/-- R133, R135, R171: a string is refused for its length exactly when the length is 1 modulo 3, whatever its characters
are (the spec's reading D9 of the order of the checks, log 10), and a string that decodes gives two bytes for each
triplet and one for a trailing pair. -/
def Obligations.DecodedLengthLaw : Prop :=
  (∀ codes : List Nat, refDecode codes = .err .invalidLength ↔ codes.length % 3 = 1) ∧
  (∀ (codes : List Nat) (bytes : List Byte), refDecode codes = .ok bytes →
    bytes.length = codes.length / 3 * 2 + if codes.length % 3 = 2 then 1 else 0)

/-- R175 (part of it the spec's own derivation): which defect wins, for a string whose length is not 1 modulo 3: the
first in string order, a bad character of a group before the group's value. -/
def Obligations.FirstDefectWins : Prop :=
  ∀ (before after : List Nat) (bs : List Byte) (c0 c1 c2 : Nat),
    refDecode before = .ok bs → before.length % 3 = 0 →
    ((before ++ c0 :: c1 :: c2 :: after).length % 3 = 1 →
      refDecode (before ++ c0 :: c1 :: c2 :: after) = .err .invalidLength) ∧
    ((before ++ c0 :: c1 :: c2 :: after).length % 3 ≠ 1 →
      (refDigit c0 = none ∨ refDigit c1 = none ∨ refDigit c2 = none →
        refDecode (before ++ c0 :: c1 :: c2 :: after) = .err .invalidCharacter) ∧
      (∀ d0 d1 d2, refDigit c0 = some d0 → refDigit c1 = some d1 → refDigit c2 = some d2 →
        0xFFFF < d0 + 45 * d1 + 2025 * d2 →
        refDecode (before ++ c0 :: c1 :: c2 :: after) = .err .invalidValue)) ∧
    (refDigit c0 = none ∨ refDigit c1 = none → refDecode (before ++ [c0, c1]) = .err .invalidCharacter) ∧
    (∀ d0 d1, refDigit c0 = some d0 → refDigit c1 = some d1 → 0xFF < d0 + 45 * d1 →
      refDecode (before ++ [c0, c1]) = .err .invalidValue)

/-- R148 (a) (derived in the spec): decoding the encoding of a buffer gives it back. -/
def Obligations.DecodeOfEncodedBytes : Prop :=
  ∀ b : List Byte, refDecode ((refEncode b).map BitVec.toNat) = .ok b

/-- R148 (b) (derived in the spec): a string that decodes is the encoding of its bytes. -/
def Obligations.DecodableTextIsAnEncoding : Prop :=
  ∀ (codes : List Nat) (b : List Byte), refDecode codes = .ok b → codes = (refEncode b).map BitVec.toNat

/-- R114 (derived in the spec): from an idle encoder, when the beats transferred on `enc_in` are a framed buffer, at
any times and with any stalls, and the encoder is idle again, the beats transferred on `enc_out` are CHAR for each
character of `encode`, then END, and `enc_q` is 0. -/
def Obligations.EncoderRealisesEncode : Prop :=
  ∀ (s t : State) (k : Nat) (b : List Byte), encInReady s = true → noReset k s = true → runSteps k s = .next t →
    unframeBytes (collect encInXfer k s) = some b → encInReady t = true →
    collect encOutXfer k s = frameChars (refEncode b) ∧ (encInv s → t.encQ = 0#16)

/-- R147 (derived in the spec): from a fresh decoder, when the beats transferred on `dec_in` are a framed string, at
any times and with any stalls, and the decoder is ready again, the message on `dec_out` is one WORD for each triplet
before the first defect, the BYTE of a good trailing pair, and END; its result is that of `decode`; and the decoder is
fresh again. -/
def Obligations.DecoderRealisesDecode : Prop :=
  ∀ (s t : State) (k : Nat) (codes : List Byte), decFresh s → noReset k s = true → runSteps k s = .next t →
    unframeChars (collect decInXfer k s) = some codes → decInReady t = true →
    collect decOutXfer k s = decodeMessage (codes.map BitVec.toNat) ∧
    readResult (collect decOutXfer k s) = some (refDecode (codes.map BitVec.toNat)) ∧
    decFresh t

/-- R148, in hardware (derived in the spec): with `enc_out` wired to `dec_in`, a framed buffer comes back on `dec_out`
with status OK, beat for beat and field for field, the ignored bits of a SINGLE as 0 (log 17 on the wiring). -/
def Obligations.LoopbackReturnsTheBytes : Prop :=
  ∀ (s t : State) (k : Nat) (b : List Byte), encInReady s = true → decFresh s → noReset k s = true →
    throughout loopbackNow k s = true → runSteps k s = .next t →
    unframeBytes (collect encInXfer k s) = some b → encInReady t = true → decInReady t = true →
    collect decOutXfer k s = (frameBytes b).map (fun w => w.setWidth 20) ∧
    collect decOutXfer k s = (collect encInXfer k s).map (fun w => (clearIgnored w).setWidth 20) ∧
    readResult (collect decOutXfer k s) = some (.ok b)

/-- R55, R115 (derived in the spec): for every run without reset from every state, framed or not, what the encoder has
given its sink and still owes it is what it owed at the start and the output of each accepted beat, in order: nothing
is lost, added, reordered or dependent on the timing. -/
def Obligations.EncoderOutputIsItsInputsInOrder : Prop :=
  ∀ (s t : State) (k : Nat), noReset k s = true → runSteps k s = .next t →
    collect encOutXfer k s ++ encOwed t = encOwed s ++ (collect encInXfer k s).flatMap encBeatOutput

/-- R55 (derived in the spec): the output sequence of a unit is a function of its input sequence alone. Two runs of
different lengths, with different timing, that start from the same registers and end with nothing pending. -/
def Obligations.OutputsDoNotDependOnTiming : Prop :=
  ∀ (s1 s2 t1 t2 : State) (k1 k2 : Nat),
    noReset k1 s1 = true → noReset k2 s2 = true → runSteps k1 s1 = .next t1 → runSteps k2 s2 = .next t2 →
    (sameEncoder s1 s2 → collect encInXfer k1 s1 = collect encInXfer k2 s2 →
      encInReady t1 = true → encInReady t2 = true → collect encOutXfer k1 s1 = collect encOutXfer k2 s2) ∧
    (sameDecoder s1 s2 → collect decInXfer k1 s1 = collect decInXfer k2 s2 →
      decInReady t1 = true → decInReady t2 = true → collect decOutXfer k1 s1 = collect decOutXfer k2 s2)

/-- R52 (part of it the spec's own derivation): the messages of an input port are matched one for one, in order, by the
messages of the unit's output port. -/
def Obligations.MessagesAreMatchedInOrder : Prop :=
  ∀ (s t : State) (k : Nat) (msgs : List (List Byte)), noReset k s = true → runSteps k s = .next t →
    (encInReady s = true → encInReady t = true → collect encInXfer k s = msgs.flatMap frameBytes →
      collect encOutXfer k s = msgs.flatMap fun b => frameChars (refEncode b)) ∧
    (decFresh s → decInReady t = true → collect decInXfer k s = msgs.flatMap frameChars →
      collect decOutXfer k s = msgs.flatMap fun codes => decodeMessage (codes.map BitVec.toNat))

/-- R56: neither unit depends on the other. Two states that agree on one unit's registers and inputs step to states
that agree on them, whatever the other unit holds and sees. -/
def Obligations.UnitsDoNotInterfere : Prop :=
  ∀ s1 s2 t1 t2 : State, step s1 = .next t1 → step s2 = .next t2 →
    (sameEncoder s1 s2 → sameEncInputs (currentCycle s1) (currentCycle s2) → sameEncoder t1 t2) ∧
    (sameDecoder s1 s2 → sameDecInputs (currentCycle s1) (currentCycle s2) → sameDecoder t1 t2)

/-- R48 (part of it the spec's own derivation): no input of the cycle reaches an output, what a unit does not read has
no effect, a presented beat is held until it is taken, and `ready` stays 1 until an input transfer. -/
def Obligations.HandshakeHoldsStill : Prop :=
  ∀ s t : State, step s = .next t →
    (∀ ins : List CycleIn,
      encInReady { s with inputs := ins } = encInReady s ∧ encOutValid { s with inputs := ins } = encOutValid s ∧
      encOutWord { s with inputs := ins } = encOutWord s ∧ decInReady { s with inputs := ins } = decInReady s ∧
      decOutValid { s with inputs := ins } = decOutValid s ∧ decOutWord { s with inputs := ins } = decOutWord s) ∧
    (encInXfer s = none → encOutXfer s = none → (currentCycle s).rst = false → sameEncoder s t) ∧
    (decInXfer s = none → decOutXfer s = none → (currentCycle s).rst = false → sameDecoder s t) ∧
    (encOutValid s = true → encOutXfer s = none → (currentCycle s).rst = false →
      encOutValid t = true ∧ encOutWord t = encOutWord s) ∧
    (decOutValid s = true → decOutXfer s = none → (currentCycle s).rst = false →
      decOutValid t = true ∧ decOutWord t = decOutWord s) ∧
    (encInReady s = true → encInXfer s = none → (currentCycle s).rst = false → encInReady t = true) ∧
    (decInReady s = true → decInXfer s = none → (currentCycle s).rst = false → decInReady t = true)

/-- R53: framing is a bijection between buffers (strings) and well-framed messages, ignored bits apart. -/
def Obligations.FramingIsABijection : Prop :=
  (∀ b : List Byte, unframeBytes (frameBytes b) = some b) ∧
  (∀ (m : List Eiw) (b : List Byte), unframeBytes m = some b → m.map clearIgnored = frameBytes b) ∧
  (∀ m : List Eiw, (unframeBytes m).isSome = wfEncMessage (m.map decodeEiw)) ∧
  (∀ cs : List Byte, unframeChars (frameChars cs) = some cs) ∧
  (∀ (m : List Diw) (cs : List Byte), unframeChars m = some cs →
    ∃ x : Byte, m = cs.map (mkCharWord false) ++ [mkCharWord true x]) ∧
  (∀ m : List Diw, (unframeChars m).isSome = wfDecMessage (m.map decodeDiw))

/-- R57, R177 (part of it the spec's own derivation): when a unit has transferred the END beat of a message, every
register of it that is read before it is next written is 0, whatever the message was and whatever error it had. -/
def Obligations.NothingOfAMessageRemains : Prop :=
  ∀ (s t : State) (st : BitVec 2), Inv s →
    (exec .encoEnd s = .next t → t.encQ = 0#16 ∧ t.encCnt = 0#2 ∧ t.encEndp = false) ∧
    (exec (.decoEnd st) s = .next t →
      t.decAcc = 0#17 ∧ t.decPos = 0#2 ∧ t.decErr = 0#2 ∧ t.decOv = false ∧ t.decEndp = false)

/-- R151 (derived in the spec): the phases of the encoder and what leaves each one, for every cycle without reset. -/
def Obligations.EncoderPhases : Prop :=
  ∀ s t : State, Inv s → (currentCycle s).rst = false → step s = .next t →
    (encPhase s = .idle → encOutXfer s = none ∧
      (encInXfer s = none → encPhase t = .idle) ∧
      (∀ w h l, encInXfer s = some w → decodeEiw w = .encPair h l → encPhase t = .emit ∧ t.encCnt = 3#2) ∧
      (∀ w h l, encInXfer s = some w → decodeEiw w = .encSingle h l → encPhase t = .emit ∧ t.encCnt = 2#2) ∧
      (∀ w d, encInXfer s = some w → decodeEiw w = .encEnd d → encPhase t = .endp) ∧
      (∀ w d, encInXfer s = some w → decodeEiw w = .encRsvd3 d → encPhase t = .idle)) ∧
    (encPhase s = .emit → encInXfer s = none ∧
      (encOutXfer s = none → encPhase t = .emit) ∧
      (∀ w, encOutXfer s = some w → encPhase t = if s.encCnt = 1#2 then .idle else .emit)) ∧
    (encPhase s = .endp → encInXfer s = none ∧
      (encOutXfer s = none → encPhase t = .endp) ∧
      (∀ w, encOutXfer s = some w → encPhase t = .idle))
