-- ==== Sys2Proof/Laws/Ops.lean ====
section
/-! SUPPORT. What each shared operation can do, said once: the arithmetic, the ports, the gates through which every
meaning answers, and the cases of a character and of an END beat. -/

namespace Sys2Proof.Machine

@[simp] theorem toNat_pairValue (hi lo : Byte) : (pairValue hi lo).toNat = hi.toNat * 256 + lo.toNat :=
  toNat_joinBytes hi lo

@[simp] theorem toNat_singleValue (lo : Byte) : (singleValue lo).toNat = lo.toNat := by
  have := lo.isLt
  simp only [singleValue, BitVec.toNat_setWidth]
  omega

@[simp] theorem quotientDigit_val (q : BitVec 16) : (quotientDigit q).val = q.toNat % 45 := rfl

/-- The radix step divides exactly: nothing wraps (40_encoder.md R106). -/
@[simp] theorem toNat_nextQuotient (q : BitVec 16) : (nextQuotient q).toNat = q.toNat / 45 := by
  have := q.isLt
  simp only [nextQuotient, Config.radix, BitVec.toNat_ofNat]
  omega

@[simp] theorem toNat_accOfDigit (g : Digit) : (accOfDigit g).toNat = g.val := by
  have := g.isLt
  simp only [accOfDigit, BitVec.toNat_ofNat]
  omega

/-- The second digit's sum fits 17 bits whenever the first digit's accumulator is a digit (41_decoder.md R136). -/
theorem toNat_accAddSecond {acc : BitVec 17} (g : Digit) (h : acc.toNat ≤ 44) :
    (accAddSecond acc g).toNat = acc.toNat + 45 * g.val := by
  have := g.isLt
  simp only [accAddSecond, Config.radix, BitVec.toNat_ofNat]
  omega

theorem tripletValue_eq (acc : BitVec 17) (g : Digit) : tripletValue acc g = acc.toNat + 2025 * g.val := rfl

theorem tripletOverflows_iff (v : Nat) : tripletOverflows v = true ↔ 0xFFFF < v := by
  exact decide_eq_true_iff

theorem pairOverflows_iff (acc : BitVec 17) : pairOverflows acc = true ↔ 0xFF < acc.toNat := by
  exact decide_eq_true_iff

theorem toNat_wordOfValue {v : Nat} (h : v ≤ 0xFFFF) : (wordOfValue v).toNat = v := by
  simp only [wordOfValue, BitVec.toNat_ofNat]
  omega

theorem toNat_byteOfAcc {acc : BitVec 17} (h : acc.toNat ≤ 0xFF) : (byteOfAcc acc).toNat = acc.toNat := by
  simp only [byteOfAcc, BitVec.toNat_setWidth, toNat_field]
  omega

@[simp] theorem toNat_nextPos (pos : BitVec 2) : (nextPos pos).toNat = (pos.toNat + 1) % 3 := by
  simp only [nextPos, BitVec.toNat_ofNat]
  omega

theorem encInReady_iff (s : State) : encInReady s = true ↔ s.encCnt = 0#2 ∧ s.encEndp = false := by
  simp [encInReady]

theorem decInReady_iff (s : State) : decInReady s = true ↔ s.decOv = false ∧ s.decEndp = false := by
  simp [decInReady]

theorem encOutValid_eq (s : State) : encOutValid s = !encInReady s := by
  by_cases h : s.encCnt = 0#2 <;> simp [encOutValid, encInReady, h]

theorem decOutValid_eq (s : State) : decOutValid s = !decInReady s := by
  simp [decOutValid, decInReady]

/-- What the gate of `enc_in` can answer. -/
theorem acceptEnc_next {f : State → State} {s t : State} (h : acceptEnc f s = .next t) :
    (encInReady s = true ∧ t = f s) ∨ (encInReady s = false ∧ t = s) := by
  simp only [acceptEnc, Host.Outcome.next.injEq] at h
  cases hr : encInReady s <;> simp_all

/-- What the gate of `dec_in` can answer. -/
theorem acceptDec_next {f : State → State} {s t : State} (h : acceptDec f s = .next t) :
    (decInReady s = true ∧ t = f s) ∨ (decInReady s = false ∧ t = s) := by
  simp only [acceptDec, Host.Outcome.next.injEq] at h
  cases hr : decInReady s <;> simp_all

/-- What taking a beat from `enc_out` can answer. -/
theorem produceEnc_next {i : Instr} {f : State → State} {s t : State} (h : produceEnc i f s = .next t) :
    encPresented s = some i ∧ t = f s := by
  unfold produceEnc at h
  split at h
  · exact ⟨‹_›, (Host.Outcome.next.inj h).symm⟩
  · cases h

/-- What taking a beat from `dec_out` can answer. -/
theorem produceDec_next {i : Instr} {f : State → State} {s t : State} (h : produceDec i f s = .next t) :
    decPresented s = some i ∧ t = f s := by
  unfold produceDec at h
  split at h
  · exact ⟨‹_›, (Host.Outcome.next.inj h).symm⟩
  · cases h

/-- A chain answers a next state only through a next state of its first part. -/
theorem andThen_next {r : Answer} {f : State → Answer} {t : State} (h : andThen r f = .next t) :
    ∃ u, r = .next u ∧ f u = .next t := by
  cases r with
  | next u => exact ⟨u, rfl, h⟩
  | fault e => cases h
  | refused e => cases h

@[simp] theorem andThen_of_next (s : State) (f : State → Answer) : andThen (.next s) f = f s := rfl

/-- What the encoder presents, by its registers. -/
theorem encPresented_cases {s : State} {i : Instr} (h : encPresented s = some i) :
    (s.encCnt ≠ 0#2 ∧ i = .encoChar (encOutChar s)) ∨ (s.encCnt = 0#2 ∧ s.encEndp = true ∧ i = .encoEnd) := by
  unfold encPresented at h
  split at h
  · exact .inl ⟨‹_›, (Option.some.inj h).symm⟩
  · split at h
    · exact .inr ⟨by simp_all, ‹_›, (Option.some.inj h).symm⟩
    · cases h

/-- What the decoder presents, by its registers. -/
theorem decPresented_cases {s : State} {i : Instr} (h : decPresented s = some i) :
    (s.decOv = true ∧ s.decOop = oopWord ∧ i = .decoWord (highByte s.decOd) (lowByte s.decOd)) ∨
    (s.decOv = true ∧ s.decOop = oopByte ∧ highByte s.decOd = 0#8 ∧ i = .decoByte (lowByte s.decOd)) ∨
    (s.decOv = false ∧ s.decEndp = true ∧ i = .decoEnd s.decEst) := by
  unfold decPresented at h
  split at h
  · split at h
    · exact .inl ⟨‹_›, ‹_›, (Option.some.inj h).symm⟩
    · split at h
      · rename_i hb
        exact .inr (.inl ⟨‹_›, hb.1, hb.2, (Option.some.inj h).symm⟩)
      · cases h
  · split at h
    · exact .inr (.inr ⟨by simp_all, ‹_›, (Option.some.inj h).symm⟩)
    · cases h

/-- The five cases of a character (41_decoder.md R137). -/
theorem takeChar_cases (c : Byte) (s : State) :
    (s.decErr ≠ 0#2 ∧ takeChar c s = advancePos s) ∨
    (s.decErr = 0#2 ∧ invAt c = none ∧ takeChar c s = recordError .invalidCharacter (advancePos s)) ∨
    (∃ g, s.decErr = 0#2 ∧ invAt c = some g ∧ s.decPos = 0#2 ∧
      takeChar c s = setAcc (accOfDigit g) (advancePos s)) ∨
    (∃ g, s.decErr = 0#2 ∧ invAt c = some g ∧ s.decPos = 1#2 ∧
      takeChar c s = setAcc (accAddSecond s.decAcc g) (advancePos s)) ∨
    (∃ g, s.decErr = 0#2 ∧ invAt c = some g ∧ s.decPos ≠ 0#2 ∧ s.decPos ≠ 1#2 ∧
      takeChar c s = closeTriplet (tripletValue s.decAcc g) (advancePos s)) := by
  unfold takeChar
  by_cases he : s.decErr = 0#2
  · cases hi : invAt c with
    | none => exact .inr (.inl ⟨he, rfl, by simp [he]⟩)
    | some g =>
      by_cases h0 : s.decPos = 0#2
      · exact .inr (.inr (.inl ⟨g, he, rfl, h0, by simp [he, takeDigit, h0]⟩))
      · by_cases h1 : s.decPos = 1#2
        · exact .inr (.inr (.inr (.inl ⟨g, he, rfl, h1, by simp [he, takeDigit, h1]⟩)))
        · exact .inr (.inr (.inr (.inr ⟨g, he, rfl, h0, h1, by simp [he, takeDigit, h0, h1]⟩)))
  · exact .inl ⟨he, by simp [he]⟩

/-- The two ends of a triplet (R140). -/
theorem closeTriplet_cases (v : Nat) (s : State) :
    (0xFFFF < v ∧ closeTriplet v s = recordError .invalidValue (setAcc 0#17 s)) ∨
    (v ≤ 0xFFFF ∧ closeTriplet v s = stageData oopWord (wordOfValue v) (setAcc 0#17 s)) := by
  by_cases h : 0xFFFF < v
  · exact .inl ⟨h, by simp [closeTriplet, (tripletOverflows_iff v).2 h]⟩
  · exact .inr ⟨by omega, by simp [closeTriplet, tripletOverflows, h]⟩

/-- A good trailing pair, by the registers (R142). -/
theorem goodTrailingPair_iff (s : State) :
    goodTrailingPair s = true ↔ s.decErr = 0#2 ∧ s.decPos = 2#2 ∧ s.decAcc.toNat ≤ 0xFF := by
  have hp : (!pairOverflows s.decAcc) = true ↔ s.decAcc.toNat ≤ 0xFF := by
    rw [Bool.not_eq_true', ← Bool.not_eq_true, pairOverflows_iff, Nat.not_lt]
  rw [goodTrailingPair, Bool.and_eq_true, Bool.and_eq_true, hp, decide_eq_true_iff, decide_eq_true_iff, and_assoc]

/-- The two ends of a message (R142). -/
theorem endMessage_cases (s : State) :
    (goodTrailingPair s = true ∧
      endMessage s = closeMessage statusOk (stageData oopByte (byteOfAcc s.decAcc) s)) ∨
    (goodTrailingPair s = false ∧ endMessage s = closeMessage (endStatus s) s) := by
  cases h : goodTrailingPair s
  · exact .inr ⟨rfl, by simp [endMessage, h]⟩
  · obtain ⟨he, hp, ha⟩ := (goodTrailingPair_iff s).1 h
    have hs : endStatus s = statusOk := by
      simp [endStatus, he, hp, pairOverflows, Nat.not_lt.2 ha]
    exact .inl ⟨rfl, by simp [endMessage, h, hs]⟩

/-- The choice of the status, one clause a case (R142, R175). -/
theorem endStatus_cases (s : State) :
    (s.decPos = 1#2 ∧ endStatus s = 1#2) ∨
    (s.decPos ≠ 1#2 ∧ s.decErr ≠ 0#2 ∧ endStatus s = s.decErr) ∨
    (s.decPos = 2#2 ∧ s.decErr = 0#2 ∧ 0xFF < s.decAcc.toNat ∧ endStatus s = 3#2) ∨
    (s.decPos ≠ 1#2 ∧ s.decErr = 0#2 ∧ (s.decPos = 2#2 → s.decAcc.toNat ≤ 0xFF) ∧ endStatus s = 0#2) := by
  by_cases h1 : s.decPos = 1#2
  · exact .inl ⟨h1, by simp [endStatus, h1, errCode]⟩
  · by_cases he : s.decErr = 0#2
    · by_cases h2 : s.decPos = 2#2 ∧ 0xFF < s.decAcc.toNat
      · exact .inr (.inr (.inl ⟨h2.1, he, h2.2, by simp [endStatus, he, h2.1, pairOverflows, h2.2, errCode]⟩))
      · refine .inr (.inr (.inr ⟨h1, he, fun hp => ?_, ?_⟩))
        · exact Nat.not_lt.1 fun hlt => h2 ⟨hp, hlt⟩
        · have : ¬(s.decPos = 2#2 ∧ pairOverflows s.decAcc = true) := fun hh =>
            h2 ⟨hh.1, (pairOverflows_iff _).1 hh.2⟩
          simp only [endStatus, h1, he, if_false, ne_eq, not_true, this, statusOk]
    · exact .inr (.inl ⟨h1, he, by simp [endStatus, h1, he]⟩)

end Sys2Proof.Machine
end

• • •

▸ Problem to solve
Give an exact copy of the lines above from the line with "unfold produceDec at h" up to and including the line with "fault e => cases h", and leave everything else out.

▸ Answer area
  unfold produceDec at h
  split at h
  · exact ⟨‹_›, (Host.Outcome.next.inj h).symm⟩
  · cases h

/-- A chain answers a next state only through a next state of its first part. -/
theorem andThen_next {r : Answer} {f : State → Answer} {t : State} (h : andThen r f = .next t) :
    ∃ u, r = .next u ∧ f u = .next t := by
  cases r with
  | next u => exact ⟨u, rfl, h⟩
  | fault e => cases h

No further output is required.